* _Collected data_:

**********

-- ==== Sys2Proof/Machine/LoopState.lean ====
section
/-!
DEFINITION. The state of the closed-loop engine that no register shows (R194 to R216), of one axis.
-/

namespace Sys2Proof.Machine

/-- An oscillation detector of one loop (R210): the last side (1 above +BAND, -1 below −BAND, 0 before the first), the
crossings of the present cycle, and of the cycles before it in the window, newest first. -/
structure OscState where
  side : Int
  cur : Nat
  past : List Nat
  deriving DecidableEq, Repr

/-- The sums of one cycle for the implied load (R212): Te codes, speed codes and curve-force codes added at each beat
start, the speed at the first beat, and the count of beats. -/
structure CycleSums where
  te : Int
  w : Int
  f : Int
  first : Int
  beats : Nat
  deriving DecidableEq, Repr

structure LoopState where
  /-- LIMC: the smallest LIM of the last agreement (R94) -/
  limc : Nat
  /-- the outer and the speed integrator, 40-bit accumulator values with 30 fraction bits (R195) -/
  io : Int
  iw : Int
  /-- this lane's integrators after the latest run, and whether the outer loop ran in this beat -/
  outerRan : Bool
  oscO : OscState
  oscW : OscState
  sums : CycleSums
  /-- plausibility: the cycles evaluated so far, and whether the phase starts with the next cycle (R209) -/
  evaluated : Nat
  startNext : Bool
  /-- the oscillation and the plausibility flag to post in the summary of beat 1 (R211, R213) -/
  oscFlag : Bool
  plausFlag : Bool
  /-- an agreed oscillation flag takes effect at the next cycle start (R211) -/
  softNext : Bool
  /-- the loop work of this beat was discarded (R208) -/
  dropped : Bool
  /-- integrators and speed reference before the loops of this beat ran (R208) -/
  saved : Int × Int × Int
  deriving DecidableEq, Repr

def LoopState.init : LoopState :=
  ⟨0, 0, 0, false, ⟨0, 0, []⟩, ⟨0, 0, []⟩, ⟨0, 0, 0, 0, 0⟩, 0, false, false, false, false, false, (0, 0, 0)⟩

end Sys2Proof.Machine
end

**********

Write out all of the entries above, exactly and in full.

-- ==== Sys2Proof/Machine/LoopState.lean ====
section
/-!
DEFINITION. The state of the closed-loop engine that no register shows (R194 to R216), of one axis.
-/

namespace Sys2Proof.Machine

/-- An oscillation detector of one loop (R210): the last side (1 above +BAND, -1 below −BAND, 0 before the first), the
crossings of the present cycle, and of the cycles before it in the window, newest first. -/
structure OscState where
  side : Int
  cur : Nat
  past : List Nat
  deriving DecidableEq, Repr

/-- The sums of one cycle for the implied load (R212): Te codes, speed codes and curve-force codes added at each beat
start, the speed at the first beat, and the count of beats. -/
structure CycleSums where
  te : Int
  w : Int
  f : Int
  first : Int
  beats : Nat
  deriving DecidableEq, Repr

structure LoopState where
  /-- LIMC: the smallest LIM of the last agreement (R94) -/
  limc : Nat
  /-- the outer and the speed integrator, 40-bit accumulator values with 30 fraction bits (R195) -/
  io : Int
  iw : Int
  /-- this lane's integrators after the latest run, and whether the outer loop ran in this beat -/
  outerRan : Bool
  oscO : OscState
  oscW : OscState
  sums : CycleSums
  /-- plausibility: the cycles evaluated so far, and whether the phase starts with the next cycle (R209) -/
  evaluated : Nat
  startNext : Bool
  /-- the oscillation and the plausibility flag to post in the summary of beat 1 (R211, R213) -/
  oscFlag : Bool
  plausFlag : Bool
  /-- an agreed oscillation flag takes effect at the next cycle start (R211) -/
  softNext : Bool
  /-- the loop work of this beat was discarded (R208) -/
  dropped : Bool
  /-- integrators and speed reference before the loops of this beat ran (R208) -/
  saved : Int × Int × Int
  deriving DecidableEq, Repr

def LoopState.init : LoopState :=
  ⟨0, 0, 0, false, ⟨0, 0, []⟩, ⟨0, 0, []⟩, ⟨0, 0, 0, 0, 0⟩, 0, false, false, false, false, false, (0, 0, 0)⟩

end Sys2Proof.Machine
end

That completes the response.